I am sending you all my love and luck Debbie. Stay strong for tomorrow...

You're right, it's beyond your control honey. So I hope you're getting some sleep tonight.

I'll add this my friend. If this news is good, no-one deserved it more...things move forward as you'd hoped and dreamed, and everyone who reads this blog will be delighted for you, truly.

If the news is not so good...steel yourself. Please. Keep a little bit of armour plating ready inside and be prepared to pull it up around you. And know that it ISN'T the end of the story, and that things will go forward for you somehow.
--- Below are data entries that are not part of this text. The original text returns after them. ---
/-- The engine commands that carry NUD, which count toward CREWCLK (R169, R248, R262, R278, R289). -/
def Instr.countsReuse (i : Instr) : Bool :=
  let l := i.laneOp
  let u := i.uniOp
  (0x0C0 ≤ l && l ≤ 0x0CA) || (0x0E0 ≤ l && l ≤ 0x0E2) || u == 0x0C0 || u == 0x0C1 || u == 0x102 || u == 0x103 ||
  u == 0x105 || u == 0x106 || u == 0x107 || u == 0x108 || u == 0x10A || u == 0x10B || (0x120 ≤ u && u ≤ 0x122)

/-! ## Registers read and written -/

/-- A named operand: the first specifier and how many consecutive main registers from it. -/
structure Operand where
  spec : BitVec 6
  run : Nat
deriving DecidableEq, Repr

/-- Rows of `tmv`: M outputs and N inputs (R142). -/
def tmvM (x : Nat) : Nat := 2 * (x % 4 + 1)
def tmvN (x : Nat) : Nat := 2 * (x / 4 % 4 + 1)

/-- Registers in the run of `rix` (R149). -/
def rixRun (x : Nat) : Nat := 2 ^ (x / 8 % 4)

/-- The part number of `fcvt`, P = B[4] X[6:4] (R138). -/
def fcvtPart (x : Nat) (q : BitVec 1) : Nat := x / 16 % 8 + 8 * q.toNat

/-- `fcvt` narrows: it reads D for the elements outside its part (R139). -/
def fcvtNarrows (x : Nat) (r : BitVec 4) : Bool := fmtWidth (x % 16) < fmtWidth r.toNat

/-- An MXINT8 side makes `fcvt` read the exponents in C (R139). -/
def fcvtMx (x : Nat) (r : BitVec 4) : Bool := x % 16 == 6 || r.toNat == 6

/-- The row takes a fourth operand in C (R115, R131, R138, and `acas` in chapter 14). -/
def Instr.fourth : Instr → Bool
  | .iaddc _ _ _ _ _ | .imad _ _ _ _ _ | .idot _ _ _ _ _ | .bfi _ _ _ _ _ | .ffma _ _ _ _ _ | .fdot _ _ _ _ _ => true
  | .acas _ _ _ _ _ _ => true
  | i@(.fcvt _ _ _ _ _ _ r) => fcvtMx i.x r
  | _ => false

/-- Runs of A longer than one register: engine command blocks (R248, R249, R250, R264, R267, R268, R278, R291, R293, R294),
the inputs of `tmv` (R142) and the table of `rix.g` (R152). -/
def Instr.aRun (i : Instr) : Nat :=
  match i with
  | .tmv _ _ _ _ _ => tmvN i.x / 2
  | .rixG _ _ _ _ _ => rixRun i.x
  | .cpy _ _ _ _ | .cpyx _ _ _ _ | .mld _ _ _ _ | .mma _ _ _ _ _ | .mwb _ _ _ _ | .ixg _ _ _ _ => 2
  | .mmas _ _ _ _ | .ixs _ _ _ _ | .rcat _ _ _ | .lput _ _ _ => 3
  | .rredRs _ _ _ _ _ | .rredAr _ _ _ _ _ => 4
  | _ => 1

/-- D is read as a source: store data, accumulating uniform forms, narrowing `fcvt`, atomics, and the D specifiers of
commands (R43, R128, R129, R139, R164, R165, R189, R213, R333, R335). -/
def Instr.readsD : Instr → Bool
  | .smad _ _ _ _ | .ssel _ _ _ _ | .st _ _ _ _ _ _ | .sts _ _ _ _ _ | .sst _ _ _ _ _ | .sinv _ _ _ _ | .swb _ _ _ _ => true
  | .swbInv _ _ _ _ | .atom _ _ _ _ _ _ | .acas _ _ _ _ _ _ | .abinc _ _ _ _ _ _ | .rdecl _ _ _ _ | .tdef _ _ _ => true
  | .launch _ _ _ _ | .gnode _ _ _ _ | .tapeRun _ _ _ | .wrsr _ _ _ => true
  | .syscShoot _ _ | .syscTerm _ _ | .syscQdesc _ _ | .syscLevel _ _ | .syscRing _ _ | .syscPodwin _ _ | .syscFpdef _ _ => true
  | i@(.fcvt _ _ _ _ _ _ r) => fcvtNarrows i.x r && (!i.rt || i.consumers.getLsbD 0)
  | _ => false

/-- D names the register the row writes, and how many from it. -/
def Instr.dRun (i : Instr) : Nat :=
  match i with
  | .tmv _ _ _ _ _ => tmvM i.x / 2
  | .rixS _ _ _ _ _ => rixRun i.x
  | .redmi _ _ _ _ _ => 2
  | _ => 1

/-- The row writes the register or run that D names: every lane row of R3 or M form with a destination, and the uniform rows
with one. -/
def Instr.writesD (i : Instr) : Bool :=
  let l := i.laneOp
  let u := i.uniOp
  if i.rt then false else
  l == 0x003 || l == 0x005 || l == 0x008 ||
  (0x020 ≤ l && l ≤ 0x03B && l != 0x032) || (0x060 ≤ l && l ≤ 0x073 && l != 0x066) || (0x0A0 ≤ l && l ≤ 0x0A7) ||
  l == 0x0C0 || l == 0x0C2 || l == 0x0C3 || l == 0x0C5 || l == 0x0C7 || l == 0x0C8 || (0x0E0 ≤ l && l ≤ 0x0E3) || l == 0x0E5 ||
  l == 0x142 || (0x020 ≤ u && u ≤ 0x02E) || u == 0x0C0 || u == 0x140 || u == 0x142 || u == 0x143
I have everything crossed for you Debbie xxx

Michelle said...

Hi Debbie,
I truly hope and pray that you will get the news that you want, I will send out some prayers for you tonight. I am glad you are able to spend time with your mother. This is one thing that I miss dearly. My mother past away a few years ago now, but I still wish I had time to talk to her like we used to:( What ever the news is tomorrow hon, keep your head high and proud. Because I believe that we all have a purpose in life being trans. And whatever the purpose is for each of us, we must remain strong and not let the outside world crush us (God I hope I can do the same with the crap that going on in my life right now). Remember my friend, you can always call on us if you need a hand.
Hugs Michelle
P.S. Thank you again for you kind comments on my last blog.

Anonymous said...

Dear Debbie I hope things will of gone your way. I leave you with these wise quotes.
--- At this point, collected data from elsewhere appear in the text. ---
/-! ## Lanes (R80, R86, R100 to R114, R202 to R208) -/

/-- The state of a lane (R80). `held` lanes are parked at a faulting word until the handler is free (R86); `boundary` lanes belong to
a continuation and wait at a fork boundary or at a deferred fault (R104, R105); `absent` lanes of a shadow slot did not fork (R100). -/
inductive LaneMode where
  | running | handler | parked | held | boundary | exited | absent
deriving DecidableEq, Repr

/-- A room that a lane holds: region number and mode code (R202). -/
structure Hold where
  region : Nat
  mode : Nat
deriving DecidableEq, Repr

/-- A fork record of a callee lane (R100, R106, R108). -/
structure ForkRec where
  link : Word
  r1 : BitVec 6
  r2 : BitVec 6
  pred1 : Word
  pred2 : Word
  nest : Nat
  inst : Nat
  acq : Bool
  squashed : Bool
deriving DecidableEq, Repr

/-- A 32-byte sector of a space: 0 device memory (by virtual address), 1 the crew's scratchpad window, 2 the quad's constant
store (R103). -/
structure Sector where
  space : Nat
  no : Nat
deriving DecidableEq, Repr

/-- What the stamps of an access are computed with (R170): the reuse epoch, CREWPACE and REUSEF.LOG of a moment. -/
structure ReuseClock where
  epoch : BitVec 16
  pace : BitVec 16
  log : Nat
deriving DecidableEq, Repr

/-- One byte that a continuation's store buffer holds back (R103). -/
structure HeldByte where
  space : Nat
  addr : Nat
  val : Byte
  /-- The store's NUD, and the clocks of its stamp at its issue (R170). -/
  nud : Nat
  clk : ReuseClock
deriving DecidableEq, Repr

/-- The engine fields of a trap frame (R320, R240, R270). -/
structure EngFrame where
  ocause : BitVec 8
  osub : BitVec 8
  tl : Nat
  engn : Nat
  cmdno : Nat
  step : Nat
  row : Nat
  col : Nat
  kstep : Nat
  /-- Tensor and format code of A, of the weights and of the destination, each 12 bits: format in [11:8] (R320, offset 0x048). -/
  tida : BitVec 12
  tidb : BitVec 12
  tidd : BitVec 12
deriving DecidableEq, Repr

/-- What a trap reports (R320, R327). -/
structure TrapInfo where
  cause : BitVec 8
  sub : BitVec 8
  faddr : Word
  eng : Option EngFrame
deriving DecidableEq, Repr

/-- A tensor-table entry: the eight words of its descriptor (R247). -/
abbrev Tensor := Vector Word 8

/-- A translated byte address. -/
structure Xl where
  pa : Nat
  /-- 0 DT, 1 SI, 2 UC (R177). -/
  attr : Nat
  host : Bool
  w : Bool
  x : Bool
  u : Bool
  /-- Base and logarithm of the size of the page, and the leaf. -/
  base : Nat
  log : Nat
  leaf : Word
deriving DecidableEq, Repr

/-- The outcome of a walk: a page, a fault with its sub-cause of PAGE, a table whose home is lost (R194), or a table at an address without
memory. -/
inductive Walk where
  | page (x : Xl)
  | fault (sub : BitVec 8)
  | lost
  | void (pa : Nat)
deriving DecidableEq, Repr

/-- One unit of issue: who issues it, and, when it is performed again (R322, R316), what was captured at its first issue. -/
structure Issue where
  g : Nat
  lanes : Lanes
  addr : Word
  word : BitVec 32
  pword : BitVec 32
  /-- The unit has issued before: its operands are `imgs`, and its counters have moved. -/
  replay : Bool
  /-- Its issue still goes on: a unit that waits, or that is performed later than it issued (R316). An entry that `rett` performs is
  issued anew (R322). -/
  late : Bool
  /-- Images of the registers read, one for each of `Instr.reads` (R318). -/
  imgs : List Img
  /-- The result image of a consumer-mask unit (R318). -/
  res : Option Img
  kimg : Mask
  simg : Mask
  /-- The lowest active lane at its issue, from which a scalar operand is read (R160), whatever lanes are left of it. -/
  low : Option Nat
  rdone : Bool
  dlv : BitVec 6
  /-- Only the register writes of a unit that moves counters remain (R318). -/
  regOnly : Bool
  /-- Bytes of the scratchpad that the unit read at its issue (R310 to R312), and the tensor entries that it names (R246). -/
  data : List Byte
  ents : List (Nat × Option Tensor)
  /-- Order of issue within the model, and the cycle of issue. -/
  seq : Nat
  cycle : Nat
  /-- The second unit of a uniform-lane pair: it counts as if it had issued a cycle later (R54). -/
  second : Bool
  /-- FPMODE at issue: RM, NFT and LOWACC are read from it (R69, R71, R141). -/
  fp : Word
  clk : ReuseClock
  /-- Every fault of the unit has been decided: the sectors it has still to access, and the values it has read (R162, R316). -/
  left : Option (List Nat)
  got : List (Nat × Nat)
  /-- A death of a peer has found the condition of its wait met: it passes (R326). -/
  met : Bool
  /-- The translations of the lines of an access that is performed later than it issued, taken at its issue (R182). -/
  walks : List (Nat × Walk)
deriving DecidableEq, Repr

/-- A unit held in decoded form (R57, R316, R318). `bad` is a trap that the unit raises when it is performed; `illegal` says that its
word is no instruction. -/
structure UnitRec where
  instr : Instr
  iss : Issue
  bad : Option TrapInfo
  illegal : Bool
deriving DecidableEq, Repr

/-- A trap that waits for the handler (R86): what it reports, the units withdrawn for the lane, the counter the lane resumes at,
and the faulting unit's words and address. -/
structure HeldRec where
  trap : TrapInfo
  ents : List UnitRec
  resume : Word
  word : BitVec 32
  pword : BitVec 32
  addr : Word
deriving DecidableEq, Repr

/-- A lane's wait at a room entry (R202, R208); `handler` says that the lane parked in its group's handler. -/
structure ParkRec where
  region : Nat
  mode : Nat
  dest : BitVec 6
  unit : UnitRec
  count : Nat
  limit : Nat
  handler : Bool
deriving DecidableEq, Repr

/-- The state of one lane. -/
structure Lane where
  mode : LaneMode
  pc : Word
  ready : Nat
  holds : List Hold
  park : Option ParkRec
  held : Option HeldRec
  fd : Nat
  /-- Fork records, the innermost first; `base` of them, at the end, were inherited from the caller (R100, R101). -/
  recs : List ForkRec
  base : Nat
  hintValid : Bool
  hint0 : Word
  hint1 : Word
  loadSet : List Sector
  storeBuf : List HeldByte
  /-- Continuation lane only: flags NV to NX, UNIST.DIS and UNIST.FIRST (R100). -/
  flags : BitVec 5
  dis : Bool
  first : Word
deriving DecidableEq, Repr

/-- A lane at a counter, running. -/
def Lane.start (pc : Word) : Lane :=
  { mode := .running, pc := pc, ready := 0, holds := [], park := none, held := none, fd := 0, recs := [], base := 0,
    hintValid := false, hint0 := 0, hint1 := 0, loadSet := [], storeBuf := [], flags := 0, dis := false, first := 0 }

/-! ## Groups -/

/-- The destination of a pending write of a fixed-latency pipe: a register specifier, or a mask register. -/
inductive Dest where
  | reg (spec : BitVec 6)
  | mask (k : Nat)
deriving DecidableEq, Repr

/-- A fixed-latency write that has issued and is not yet readable (R50 to R53). Bits outside `en` keep their value; a mask uses the
low 256 bits. `last` holds the lanes whose la it enters (R45), `seq` its place in the order of issue, `issued` the cycle of its
issue, and `uni` says that a uniform instruction wrote it (R130). `full` is the value that enters la where a younger write has been
performed first (R52), `flags` the flags that each lane raises when the write is performed (R72). -/
structure Pending where
  dest : Dest
  en : Img
  val : Img
  last : Lanes
  seq : Nat
  avail : Nat
  issued : Nat
  uni : Bool
  full : Option Img
  flags : List (Nat × BitVec 5)
deriving DecidableEq, Repr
Life is a great big canvas, and you should throw all the paint on it you can.
-Danny Kaye

Just living is not enough. One must have sunshine, freedom, and a little flower.
-Hans Christian Anderson

Nothing in life is to be feared. It is only to be understood.
-Marie Curie

Once more my dear friends unto the breach.
-William Shakspeare

The minute you settle for less than you deserve, you get even less than you settled for.
- Maureen Dowd

All our dreams can come true - if we have the courage to pursue them.
- Walt Disney

The hard way is the right way
- John Alves

The beauty of the world has two edges, one of laughter, one of anguish, cutting the heart asunder.
- Virginia Woolf

Anji said...

I've read this on Tuesday morning. I hope you managed to sleep a lttle. I'll be thinking of you all day.

You will find your way through the maze.

I love the Danny Kaye quote

Lucie G said...

I do agree with that has been said above. I will be thinking of you. Best wishes.

Debbie K said...

Bless all of you
I feel strangely calm this morning. Only upon reading your kind words did an emotion filled hiatus rise up in me.
There are some poor loves who do not even dare sleep for fear of never seeing another dawn.
I cannot run from my lions anymore I have to look them in the eye, but before I do I am going to do my morning volunteer session at the hospital. My dear Mum has had a far worse night than I have & it is that guilt I feel which weighs so heavy.
Thanks again for your kind thoughts.